While the apostles lodged with Lydia, they apparently returned each day to the riverside where they first met her. Luke says that they went for prayer, but perhaps also the riverside became a regular meeting place for all who wished to hear the apostles preach.

One day a girl followed them who cried out repeatedly, "These men are the servants of the most high God, which shew unto us the way of salvation." What she said was perfectly true. Her theology was impeccable. But Paul resented her words. And as she continued to raise the same commotion day after day, her behavior brought him to the point of grief. Why? Because she was possessed by a devil, a spirit of divination. That is, the evil spirit within her enabled her to tell people's fortunes.


Pondering a Question


How can an evil spirit predict what will happen in the future?

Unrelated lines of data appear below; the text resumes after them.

-- ==== Sys2Proof/Machine/Commit.lean ====
section
/-! DEFINITION. Commit.lean: full and empty words, remote writes, bank hand-over, the release of withheld entries, and the
commit of a checkpoint (R27, R28, R44 to R46, R274 to R277, R289, R307, R315, R353, R397 to R401). -/
namespace Sys2Proof.Machine

/-! ### Full and empty words -/

/-- The 32-bit words that `n` bytes at an address cover. -/
def wordsOf (a n : Nat) : List Nat := natRange (a / 4) ((n + 3) / 4)

def CoreSt.allFull (c : CoreSt) (a n : Nat) : Bool := (wordsOf a n).all (NatSet.has c.full)
def CoreSt.allEmpty (c : CoreSt) (a n : Nat) : Bool := (wordsOf a n).all fun w => !NatSet.has c.full w
def CoreSt.setFull (c : CoreSt) (a n : Nat) : CoreSt := { c with full := (wordsOf a n).foldl NatSet.add c.full }
def CoreSt.setEmpty (c : CoreSt) (a n : Nat) : CoreSt := { c with full := (wordsOf a n).foldl NatSet.del c.full }

def CoreSt.putCells (c : CoreSt) (a : Nat) : List (Option Byte) → CoreSt
  | d => { c with ram := c.ram.putMasked a d,
                  poison := if c.poison.isEmpty then [] else d.zipIdx.foldl (fun l (b, i) => if b.isSome then l.del (a + i) else l) c.poison }

/-! ### Acquires and releases (R242, R248, R254, R260) -/

/-- What is known of the release that wrote the bytes at places: nothing more, or a new one. -/
def State.setRel (s : State) (ps : List Place) (r : Option RelRec) : State :=
  let f := fun (l : List (Nat × RelRec)) (a : Nat) => match r with | some r => tabSet l a r | none => if l.isEmpty then l else tabDel l a
  ps.foldl (fun s p => match s.canon p with
    | .sram a => s.mapCore fun c => { c with rel := f c.rel a }
    | .far k c a => if k = s.pkg.num then s.mapCoreAt c fun x => { x with rel := f x.rel a } else s
    | .hbm a => s.mapPkg fun k => { k with rel := f k.rel a }
    | .pool o a | .home o a => s.mapPkg fun k => { k with rel := f k.rel (2 ^ 100 + poolKey o a) }
    | _ => s) s

/-- A release of a class by the context in focus of the words at some places: each release ends an interval (R260). -/
def State.noteRelease (s : State) (ps : List Place) (scope : BitVec 3) (cls : BitVec 4) : State :=
  (s.setRel ps (some ⟨s.agent, some (s.ctx.interval, scope), s.ctx.relFence[cls.toNat]'cls.isLt, s.clock⟩)).mapCtx fun c =>
    { c with interval := c.interval + 1 }

/-- A release that writes no word. -/
def Context.endInterval (c : Context) : Context := { c with interval := c.interval + 1 }

/-- The release last recorded at a place. -/
def State.relAt (s : State) (p : Place) : Option RelRec :=
  let get := fun (l : List (Nat × RelRec)) (a : Nat) => (l.find? (·.1 == a)).map (·.2)
  match s.canon p with
  | .sram a => get s.core.rel a
  | .far k c a => if k = s.pkg.num then get (s.boxOf c).core.rel a else none
  | .hbm a => get s.pkg.rel a
  | .pool o a | .home o a => get s.pkg.rel (2 ^ 100 + poolKey o a)
  | _ => none

/-- The release that an acquire has read enters the table of 16, the least recently used entry giving way (R260). -/
def Context.learn (c : Context) (who : Agent) (interval : Nat) : Context :=
  { c with acqTab := ((who.id, interval) :: c.acqTab.filter fun e => e.1 != who.id).take 16 }

/-- An acquire of some classes takes a release, or a release fence, of a write it has read: both scopes have to cover both contexts
(R248). -/
def State.acquireOf (s : State) (r : RelRec) (release : Option (Nat × BitVec 3)) (scope : BitVec 3) (classes : List Nat) : State :=
  match release with
  | none => s
  | some (i, sc) =>
    if scopeCovers scope r.who s.agent && scopeCovers sc r.who s.agent then
      s.mapCtx fun c => (c.raiseFloors scope.toNat classes r.at_).learn r.who i
    else s

/-- An acquire that reads bytes: it learns each release that wrote any of them, once. -/
def State.noteAcquire (s : State) (ps : List Place) (scope : BitVec 3) (cls : BitVec 4) : State :=
  (ps.filterMap s.relAt).eraseDups.foldl (fun s r => s.acquireOf r r.own scope (classesOf cls)) s

/-- An acquire of a class that performs at some places now (R242, R248): accesses of its class that enter later come after it, so they
see what observers of its scope had written by then; one of system scope has waited for every invalidation under way toward its
core (R254). -/
def State.acquireAt (s : State) (ps : List Place) (scope : BitVec 3) (cls : BitVec 4) : State :=
  (s.noteAcquire ps scope cls).mapCtx fun c => c.acquire scope cls s.clock

/-- The context that sent a write of this package: its slot, while it is resident. -/
def State.senderSlot (s : State) (w : RemoteWrite) : Option Bool :=
  let ok := fun (c : Context) => c.live && c.info.launchId == w.launch && c.info.pid == w.pid
  if ok (s.ctxOf w.core false) then some false else if ok (s.ctxOf w.core true) then some true else none

/-! ### Reads through a window within the package (R44, R369) -/

inductive WinRead where
  | bytes (d : List Byte)
  | bound                       -- the target answers REMOTE_BOUND
  | spoilt                      -- a location is poisoned (R418)
  | wait (saved : Bool)         -- held at the target, which is saved (R413), not resident yet, or does not own the bank yet (R28)
  | remote                      -- the target lies on another package
  deriving DecidableEq, Repr

/-- The resident context of a partition and crew on a core: its slot (R369). A launch outside every crew is a crew of its own. -/
def State.findCrew (s : State) (core : BitVec 7) (pid : BitVec 12) (crew launch : BitVec 32) : Option Bool :=
  let ok := fun (c : Context) => c.live && c.issuable && c.info.pid == pid && c.info.crew == crew && (crew != 0 || c.info.launchId == launch)
  if ok (s.ctxOf core false) then some false else if ok (s.ctxOf core true) then some true else none

/-- The partition that owns a core's cluster (R368). -/
def State.corePart (s : State) (core : BitVec 7) : Option PartDesc :=
  (s.pkg.parts.toList.findSome? fun d => match d with
    | some d => if d.clMask.getLsbD (core.toNat / 4) then some d else none
    | none => none)

/-- An access of `n` bytes lies within a target context's bounds and its banks (R44). -/
def Context.targetOk (c : Context) (a n : Nat) : Bool :=
  decide (c.spLo.toNat ≤ a) && decide (a + n - 1 ≤ c.spHi.toNat) && decide (a + n - 1 < 2 ^ 22)

/-- A bank of a range belongs to a launch slot of a core (R28). -/
def CoreSt.owns (c : CoreSt) (slot : Bool) (a n : Nat) : Bool :=
  (natRange (a / 2 ^ 16) ((a + n - 1) / 2 ^ 16 + 1 - a / 2 ^ 16)).all fun b => c.owner.toList.getD b Option.none == some slot

/-- The context of this crew on a core is saved. -/
def State.targetSaved (s : State) (core : BitVec 7) : Bool :=
  s.pkg.saved.any fun v => v.core == core && v.ctx.info.pid == s.ctx.info.pid && v.ctx.info.crew == s.ctx.info.crew
    && (s.ctx.info.crew != 0 || v.launchId == s.ctx.info.launchId)

/-- A read of `n` bytes through a window (R44, R28, R369): it waits while the target is not resident or does not own the bank yet. -/
def State.winRead (s : State) (w : BitVec 4) (a n : Nat) : WinRead :=
  let e := s.ctx.win w
  if winPkg e != s.pkg.num then .remote
  else
    let core := winCore e
    if ((s.corePart core).map (·.pid)).getD 0 != s.ctx.info.pid then .bound
    else
      match s.findCrew core s.ctx.info.pid s.ctx.info.crew s.ctx.info.launchId with
      | none => .wait (s.targetSaved core)
      | some sl =>
        let b := s.boxOf core
        let c := if sl then b.ctx1 else b.ctx0
        if !c.targetOk (winBase e + a) n then .bound
        else if !b.core.owns sl (winBase e + a) n then .wait false
        else if (natRange (winBase e + a) n).any b.core.poison.has then .spoilt
        else .bytes ((natRange (winBase e + a) n).map fun x => b.core.ram.get x)

/-! ### Remote writes -/

def Context.outCount (c : Context) (n : BitVec 4) : Nat := wbits (c.wallow[n.toNat]'n.isLt) 9 0
def Context.outLimit (c : Context) (n : BitVec 4) : Nat := wbits (c.wallow[n.toNat]'n.isLt) 25 16

def Context.setOut (c : Context) (n : BitVec 4) (v : Nat) : Context :=
  { c with wallow := c.wallow.set n.toNat (setBits (c.wallow[n.toNat]'n.isLt) 9 0 v) n.isLt }

/-- The group index of a multicast window (Table 2.7). -/
def winGroup (w : Word) : BitVec 4 := BitVec.ofNat 4 (wbits w 46 43)

/-- A key slot as a partition sees it: outside its range, empty or of another kind it acts as EMPTY (R384). -/
def State.keyFor (s : State) (slot : BitVec 8) (kind : KeyKind) : Option (List Byte) :=
  match s.part with
  | none => none
  | some d =>
    if slot.toNat < d.keyLo.toNat || d.keyHi.toNat < slot.toNat then none
    else match s.pkg.keys.find? (·.1 == slot.toNat) with
      | some (_, k, b) => if k = kind then some b else none
      | none => none

/-- Data between packages under a LINK key (R388): initialisation vector, ciphertext and tag. The manual does not say which vector: a free
value (log 76). A key that is not there seals nothing that its receiver can open. -/
def linkSeal (key : Option (List Byte)) (clock : Nat) (d : List Byte) : List Byte × List Byte × List Byte :=
  let iv := leBytes 12 (Config.freeNat clock)
  match key with
  | some k => (iv, Config.gcmCrypt k iv d, Config.gcmTag k iv [] d)
  | none => (iv, [], [])

/-- The data of a sealed message; none where its tag check fails. -/
def linkOpen (key : Option (List Byte)) (c : List Byte × List Byte × List Byte) : Option (List Byte) :=
  match key with
  | some k => let d := Config.gcmCrypt k c.1 c.2.1; if Config.gcmTag k c.1 [] d = c.2.2 then some d else none
  | none => none

/-- The LINK key in WINKEY of the context in focus. -/
def State.winKey (s : State) : Option (List Byte) := s.keyFor s.ctx.info.winKey .link

/-- The remote write a store through a window sends (R44, R47, R369); one to a multicast group carries its offset in the window.
One of a confidential context that leaves the package is sealed (R388). -/
def State.remoteWrite (s : State) (w : BitVec 4) (a : Nat) (kind : RwKind) (data : List (Option Byte)) (cls : BitVec 4)
    (scope : BitVec 3) (ser : Nat) : RemoteWrite :=
  let e := s.ctx.win w
  { pid := s.ctx.info.pid, crew := s.ctx.info.crew, pkg := s.pkg.num, core := s.coreNum, slot := s.slotNum, window := w, cls := cls,
    scope := scope, target := winCore e, addr := if winMC e then a else winBase e + a,
    limit := if winMC e then winBytes e else winBase e + winBytes e, kind := kind, data := data,
    posted := kind == .store, launch := s.ctx.info.launchId, ser := ser,
    toPkg := if winMC e then none else some (winPkg e), group := if winMC e then some (winGroup e) else none,
    cipher := if s.ctx.conf && (winMC e || winPkg e != s.pkg.num) then some (linkSeal s.winKey s.clock (data.map fun b => b.getD 0)) else none }

/-- A write of the context's own to a place of this package that is released before it may perform (R238). -/
def State.localWrite (s : State) (p : Place) (kind : RwKind) (data : List (Option Byte)) (cls : BitVec 4) (scope : BitVec 3) (ser : Nat) :
    RemoteWrite :=
  { pid := s.ctx.info.pid, crew := s.ctx.info.crew, pkg := s.pkg.num, core := s.coreNum, slot := s.slotNum, window := 0, cls := cls,
    scope := scope, target := s.coreNum, addr := (match p with | .sram a => a | _ => 0), limit := 0, kind := kind, data := data,
    posted := false, launch := s.ctx.info.launchId, ser := ser, toPkg := some s.pkg.num, home := some p }

/-- A write of the context's own L slot carries its interval, level and phase for the race detector, and the release fence before it
(R248, R260). -/
def State.ownWrite (s : State) (x : RemoteWrite) : RemoteWrite :=
  { x with shadow := some (s.ctx.interval, s.ctx.level, s.ctx.phase), fence := s.ctx.relFence[x.cls.toNat]'x.cls.isLt }

/-- A write leaves for another package, or for the fabric switch. -/
def State.sendOut (s : State) (x : RemoteWrite) : State :=
  s.mapPkg fun k => ({ k with sent := k.sent ++ [x] } : Package).sendOn s.clock (k.fabricLink (x.toPkg.getD 0)) (flitsFor x.data.length)

/-- Send it: to a core of this package, or out over the fabric, where one that earlier accesses hold back waits first (`hold`); a
posted write counts in OUT (R45). -/
def State.send (s : State) (x : RemoteWrite) (hold : Bool := false) : State :=
  let s := if x.toPkg = some s.pkg.num || hold then s.mapPkg fun k => { k with wire := k.wire ++ [x] } else s.sendOut x
  if x.posted then s.mapCtx fun c => c.setOut x.window (c.outCount x.window + 1) else s

/-- A write that a tagged word makes wait: only `ste` (R46, R276). -/
def CoreSt.writable (c : CoreSt) (x : RemoteWrite) : Bool :=
  match x.kind with
  | .ste => c.allEmpty x.addr x.data.length
  | _ => true

/-- The sender, as scopes and the race detector name it. -/
def writeAgent (x : RemoteWrite) : Agent :=
  ⟨BitVec.ofNat 27 (x.pkg.toNat * 2 ^ 8 + x.core.toNat * 2 + x.slot.toNat), x.pid, x.crew, x.launch⟩

/-- A remote write, or a queued local `ste`, performs at the core in focus (R44, R274 to R277). -/
def State.performWrite (s : State) (x : RemoteWrite) : State :=
  let n := x.data.length
  let ps := (natRange x.addr n).map Place.sram
  let rel := fun (s : State) => match x.shadow with
    | some (i, _, _) => s.setRel ps (some ⟨writeAgent x, some (i, x.scope), x.fence, s.clock⟩)
    | none => s
  let after := if x.fence.isSome then some ⟨writeAgent x, none, x.fence, s.clock⟩ else none
  let s := s.keepOld (some (writeAgent x)) (ps.zip x.data)
  match x.kind with
  | .store | .count =>
    let r : RaceRec := match x.shadow with
      | some (i, l, p) => ⟨some (writeAgent x), i, l, p⟩
      | none => ⟨none, 0, 0, 0⟩
    let qs := ((ps.zip x.data).filter fun c => c.2.isSome).map (·.1)
    let s := ((s.raceNote qs r).setRel qs after).mapCore fun c => c.putCells x.addr x.data
    if x.kind == .count then rel s else s
  | .ste | .stf => (rel s).mapCore fun c => (c.putCells x.addr x.data).setFull x.addr n
  | .fset => s.mapCore fun c => c.setFull x.addr n
  | .fclr => s.mapCore fun c => c.setEmpty x.addr n

/-- Two writes of one window of one sender under one class (R46). -/
def sameStream (a b : RemoteWrite) : Bool :=
  a.pkg == b.pkg && a.core == b.core && a.slot == b.slot && a.window == b.window && a.cls == b.cls
    && (a.limit == 0) == (b.limit == 0)

/-! ### Banks -/

/-- The banks a context's partition word and scratchpad bounds use (R27, R30). -/
def Context.usesBank (c : Context) (b : Nat) : Bool :=
  c.live && decide (b ≠ 0) && (decide (b ≤ c.accBanks + c.donor) ||
    (decide (c.spLo.toNat / 2 ^ 16 ≤ b) && decide (b ≤ c.spHi.toNat / 2 ^ 16)))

An evil spirit knows something of what his master, the devil, intends to do. Since God often allows the devil to have his way in the affairs of man, knowledge of the devil's agenda allows predictions that sometimes come true. Especially reliable is fortune-telling based on knowledge of which people the devil is seeking to exalt or destroy in pursuit of his goal to corrupt the human race. Reliable, but far from infallible. With a single word God can bring the devil's maneuverings to a dead halt. Therefore, a demonically inspired prophet is often wrong, whereas a prophet of God is always right. God instructed His people to reject any prophet who failed even once to make a correct prediction (Deut. 18:22).


Pondering a Question


Why did a demon provoke this girl to tout the apostles as men of God?

Her recommendation, from a woman known to serve the powers of darkness, was no recommendation at all, especially from the perspective of the Jews and God-fearers who were at this time the primary mission field of Paul and Silas. The demon was probably seeking to discredit Paul. Likewise, when some demons that Jesus cast out called Him the Son of God (Mark 1:24; 3:11), they were laying a groundwork for the Pharisees' charge that Jesus was in league with the devil (Mark 3:22). To sound like Paul’s ally, the girl’s demon chose words that mimicked Paul’s way of thinking.


Delving Deeper


The spirit possessing the girl

Luke describes the girl as having "a spirit of Python,"38 or "a spirit, Python."39 The Greeks, lacking a cosmology that recognized the existence of angels and demons, thought that a person with the ability to utter predictions or any other supernatural knowledge was under the control of a higher being like the one presumed to control the oracle at Delphi, the most sacred place in the Greek world. There on the slopes of Mt. Parnassus was a shrine where the mighty and noble went to hear a priestess known as the Pythoness reveal their fortunes. Her name referred to the Python, a monstrous female serpent who supposedly inhabited the caves at Delphi before she was slain by the god Apollo. Ever after, Apollo was given credit for the ability of the local priestess to see happenings in the future.40

Why she bore a name giving honor to the defeated serpent is a question that permits a good answer. The oracle at Delphi was much older than the myth speaking of Apollo's victory over the Python. Originally, the serpent was thought to be a living presence at the site who furnished mystic revelation coming not from Apollo, but from another deity, in several ancient writings identified as Themis (goddess of law and order who was an early bride of Zeus), and the priestess was considered to be the serpent's mouthpiece; hence her name, the Pythoness.41 Later, when it was believed that the serpent was dead and that Apollo presided over the shrine, the priestess retained her original name. The general belief that Apollo had taken control from someone else in the Olympic pantheon perhaps arose after a Northern tribe who worshiped him took possession of the shrine.42 The myth that told of Apollo defeating Python probably arose at the same time.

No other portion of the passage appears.